SUPPLIED DATA:
-- ==== Sys2Proof/Tests/Slice0.lean ====
section
/-! SUPPORT. The model's own tests. Expected values come from the spec: the identifiers D1, A1, C1, N1, S1, W1, F1, T3, BC,
SY1 are the rows of 95_test_vectors.md; other tests name the rule they were worked out from. -/

namespace Sys2Proof.Tests

open Sys2Proof.Machine

set_option Elab.async false

/-! ### Helpers -/

/-- The FVM the rows of 95_test_vectors.md section 2.8 start from. -/
def fvm0 : Fvm := { regs := #v[0, 0, 0, 0, 0, 0, 0, 0x40000], flags := 0, ip := 0, mem := [], ops := 0, ended := false }

/-- A byte string stored in `Mem`. -/
def putBytes (f : Fvm) (a : Nat) (bs : List Byte) : Fvm := f.setMem (f.mem.writeRange a bs)

/-- The instruction `i` on the FVM `f` gives the FVM `g f` and touches nothing else. -/
def runs (i : Instr) (f : Fvm) (g : Fvm → Fvm) : Bool :=
  match exec i { State.reset with fvm := f } with
  | .next t => t == { State.reset with fvm := g f }
  | _ => false

/-- A bit string. -/
def bits (l : List Nat) : List Bool := l.map (· == 1)

/-- What a read of a program blob gives on a bit string: the value and the rest. -/
def readOf {α : Type} (m : Pb α) (b : List Bool) : α × List Bool := m b

/-- The machine after power-on with its four arguments written. -/
def hostArgs (method : BitVec 8) (size : Word) (payload hist : List Byte) : State :=
  match State.reset.hostArguments method size payload hist with
  | .ok s => s
  | .error _ => State.reset

/-- A session in its symbol loop: 300 bytes of output produced (zeros), 1000 declared, the payload the given bits closed
with zero bits. -/
def sess (l : List Nat) : State :=
  { hostArgs 3 1000 (packBits ((l.length + 7) / 8) (bits l)) [] with
    ue := .decodingSymbols, swb := ⟨[], 300⟩ }

/-- A session over payload bytes, at bit offset `pos`. -/
def sessBytes (bs : List Byte) (pos : Nat) : State := (hostArgs 3 1000 bs []).seek pos

/-- What `g` sees of the next state; `none` for a stop or a raise. -/
def after {α : Type} (i : Instr) (s : State) (g : State → α) : Option α :=
  match exec i s with
  | .next t => if t.ue = .failed then none else some (g t)
  | _ => none

/-- The error code after a raise, and what `g` sees. -/
def raised {α : Type} (i : Instr) (s : State) (g : State → α) : Option (Nat × α) :=
  match exec i s with
  | .next t => if t.ue = .failed then some (t.host.errKind.toNat, g t) else none
  | _ => none

/-- A table whose symbols all have one code length. -/
def flatTable (l : Nat) (syms : List Nat) : HuffTable :=
  { decodeLen := List.replicate l 0 ++ List.replicate (16 - l) (syms.length * 2 ^ (16 - l))
    decodePos := List.replicate (l + 1) 0 ++ List.replicate (15 - l) syms.length
    decodeNum := syms
    nUsed := syms.length }

/-- The DD, LDD and RD tables of SY1, with a main table for the run of a step: LIT 0x41 and MATCH1, one bit each. -/
def sy1Tables : Tables :=
  { ld := flatTable 1 [65, 272], dd := flatTable 2 [10, 12, 25], ldd := flatTable 2 [5, 14, 15, 16], rd := flatTable 1 [0, 9],
    md := flatTable 1 [19], valid := true }
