-- ==== Sys2Proof/Certificates/Slice0/Obligations.lean ====
section
/-! DEFINITION. The statements for the provers, from the numbered rules of spec/. -/

open Sys2Proof Sys2Proof.Machine

/-! ### Encoding -/

/-- Words written out from 30_encoding R92, R93 and R102 decode to the commands they stand for, and words of the other unit, with a
wrong SEL or with a reserved bit do not. -/
def Obligations.WrittenOutWordsDecode : Prop :=
  decode .a 0x210 = .ok .permIP ∧ decode .a 0x211 = .ok .rotl5_2 ∧ decode .a 0x112 = .ok .sboxS1 ∧ decode .a 0x17 = .ok .encrypt ∧
    decode .b 0x22 = .ok .genprime ∧ decode .b 0x27 = .ok .keygen ∧ decode .b 0x28 = .ok .encmsg ∧
    decode .a 0x20 = .error .opcode ∧ decode .b 0x17 = .error .opcode ∧ decode .a 0x610 = .error .selector ∧
    decode .b 0x128 = .error .selector ∧ decode .a 0x817 = .error .reserved ∧ decode .a 0 = .error .opcode

/-- A unit executes a command exactly on the one word that encodes it, and only a command of its own table (R90 to R98). -/
def Obligations.DecodeExactlyTheEncodedWord : Prop :=
  ∀ (u : UnitId) (w : Word) (i : Instr), decode u w = .ok i ↔ i.unit = u ∧ w = encode i

/-- R91, R92 to R97: a word is refused for its reserved bits first, then its opcode, then its selector, and for nothing else. -/
def Obligations.RejectionOrder : Prop :=
  ∀ (u : UnitId) (w : Word),
    (decode u w = .error .reserved ↔ w.toNat / 2 ^ 11 ≠ 0) ∧
    (decode u w = .error .opcode ↔ w.toNat / 2 ^ 11 = 0 ∧ ¬OpcodeLegal u (w.toNat % 2 ^ 8)) ∧
    (decode u w = .error .selector ↔ w.toNat / 2 ^ 11 = 0 ∧ OpcodeLegal u (w.toNat % 2 ^ 8) ∧
      ¬SelLegal (w.toNat % 2 ^ 8) (w.toNat / 2 ^ 8 % 2 ^ 3))

/-- R282, R91: a unit whose latched word has RSV not 0, an opcode it does not define or a SEL the opcode does not allow completes with
ILLEGAL in its next step, and nothing but STATUS and the phase changes. -/
def Obligations.IllegalWordRaisesIllegal : Prop :=
  ∀ (s : State) (rest : List Turn) (w : Word),
    (s.sched = .unitA :: rest → s.unitA.phase = .busy w → IllegalWord .a w →
      step s = .next (errA { s with sched := rest } .illegal)) ∧
    (∀ r search, s.sched = .unitB r :: rest → s.unitB.phase = .busy w search → IllegalWord .b w →
      step s = .next (errB { s with sched := rest, entropy := r } .illegal))

/-! ### The step -/

/-- R322, R91: a turn of a Busy unit runs the command its latched word decodes to; the step around it only takes the turn off the list
and, for Unit B, puts the turn's value on the entropy input (the turn list and its values are the model's, log 3 and 4). -/
def Obligations.StepRunsTheDecodedCommand : Prop :=
  ∀ (s : State) (rest : List Turn) (w : Word) (i : Instr),
    (s.sched = .unitA :: rest → s.unitA.phase = .busy w → decode .a w = .ok i → step s = exec i { s with sched := rest }) ∧
    (∀ r search, s.sched = .unitB r :: rest → s.unitB.phase = .busy w search → decode .b w = .ok i →
      step s = exec i { s with sched := rest, entropy := r })

/-- R322: a unit step is enabled exactly when its unit is Busy; a turn given to an Idle unit changes nothing but the turn list and the
entropy input (the model's choice, log 3). -/
def Obligations.IdleUnitTakesNoStep : Prop :=
  ∀ (s : State) (rest : List Turn),
    (s.sched = .unitA :: rest → s.unitA.phase = .idle → step s = .next { s with sched := rest }) ∧
    (∀ r, s.sched = .unitB r :: rest → s.unitB.phase = .idle → step s = .next { s with sched := rest, entropy := r })

/-- R310 to R313: a reset sets every register but INFO to 0, makes both units Idle whatever they were running, leaves every message
entry unspecified and keeps the configuration and INFO. -/
def Obligations.ResetEventClearsTheBlock : Prop :=
  ∀ (s : State) (rest : List Turn), s.sched = .reset :: rest →
    ∃ t, step s = .next t ∧ (∀ r, r ≠ .info → regValue r t = 0) ∧ regValue .info t = regValue .info s ∧
      t.unitA.phase = .idle ∧ t.unitB.phase = .idle ∧ (∀ i, t.mem.readWord (msgOffset i) = none) ∧ t.cfg = s.cfg

/-- R54, R310, R314: after power-on reset every register but INFO reads 0, both units are Idle, STATUS is 0 and no message entry has a
value. -/
def Obligations.ResetStateIsTheSpecs : Prop :=
  (∀ r, r ≠ .info → regValue r State.reset = 0) ∧ State.reset.unitA.phase = .idle ∧ State.reset.unitB.phase = .idle ∧
    (∀ i, State.reset.mem.readWord (msgOffset i) = none) ∧ regValue .info State.reset = 0x0000000001000040

/-- Every event has an outcome: in every state the step answers a next state, so no event of a run stops the block (R72, R284, R291;
the model's choices of log 3, 8, 10 and 15 included). -/
def Obligations.EveryStepAnswersNext : Prop :=
  ∀ s : State, ∃ t, step s = .next t

/-- R53, R19, R312: no event writes the configuration, and INFO never changes. -/
def Obligations.ConfigurationNeverChanges : Prop :=
  ∀ s t : State, step s = .next t → t.cfg = s.cfg ∧ regValue .info t = regValue .info s

/-- R79, R2: a turn of Unit A changes nothing but Unit A, so nothing of Unit B or its STATUS; a turn of Unit B changes nothing but
Unit B, the message buffer and the model's own entropy input and free-value index, so nothing of Unit A or its STATUS. -/
def Obligations.UnitsAreIndependent : Prop :=
  ∀ (s t : State) (rest : List Turn), step s = .next t →
    (s.sched = .unitA :: rest → t = { s with sched := rest, unitA := t.unitA }) ∧
    (∀ r, s.sched = .unitB r :: rest →
      t = { s with sched := rest, entropy := r, unitB := t.unitB, mem := t.mem, freeCount := t.freeCount })

/-- R2, R322: no command of Unit A reads anything of Unit B, the message buffer or the entropy input, and no command of Unit B reads
anything of Unit A. -/
def Obligations.CommandsReadOnlyTheirUnit : Prop :=
  ∀ (i : Instr) (s s' t t' : State), s.cfg = s'.cfg → exec i s = .next t → exec i s' = .next t' →
    (i.unit = .a → s.unitA = s'.unitA → t.unitA = t'.unitA) ∧
    (i.unit = .b → s.unitB = s'.unitB → s.mem = s'.mem → s.entropy = s'.entropy → s.freeCount = s'.freeCount →
      t.unitB = t'.unitB ∧ t.mem = t'.mem)

/-- R80: only its own steps and a reset end a unit's Busy phase. -/
def Obligations.OnlyOwnStepsAndResetEndBusy : Prop :=
  ∀ (s t : State) (turn : Turn) (rest : List Turn), s.sched = turn :: rest → step s = .next t →
    (s.unitA.busy = true → t.unitA.busy = false → turn = .unitA ∨ turn = .reset) ∧
    (s.unitB.busy = true → t.unitB.busy = false → (∃ r, turn = .unitB r) ∨ turn = .reset)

ABOUT THIS EXERCISE: Check each line of the records above, and copy those that hold the word "reads".

REPLY TO THE EXERCISE:
/-- R54, R310, R314: after power-on reset every register but INFO reads 0, both units are Idle, STATUS is 0 and no message entry has a
/-- R2, R322: no command of Unit A reads anything of Unit B, the message buffer or the entropy input, and no command of Unit B reads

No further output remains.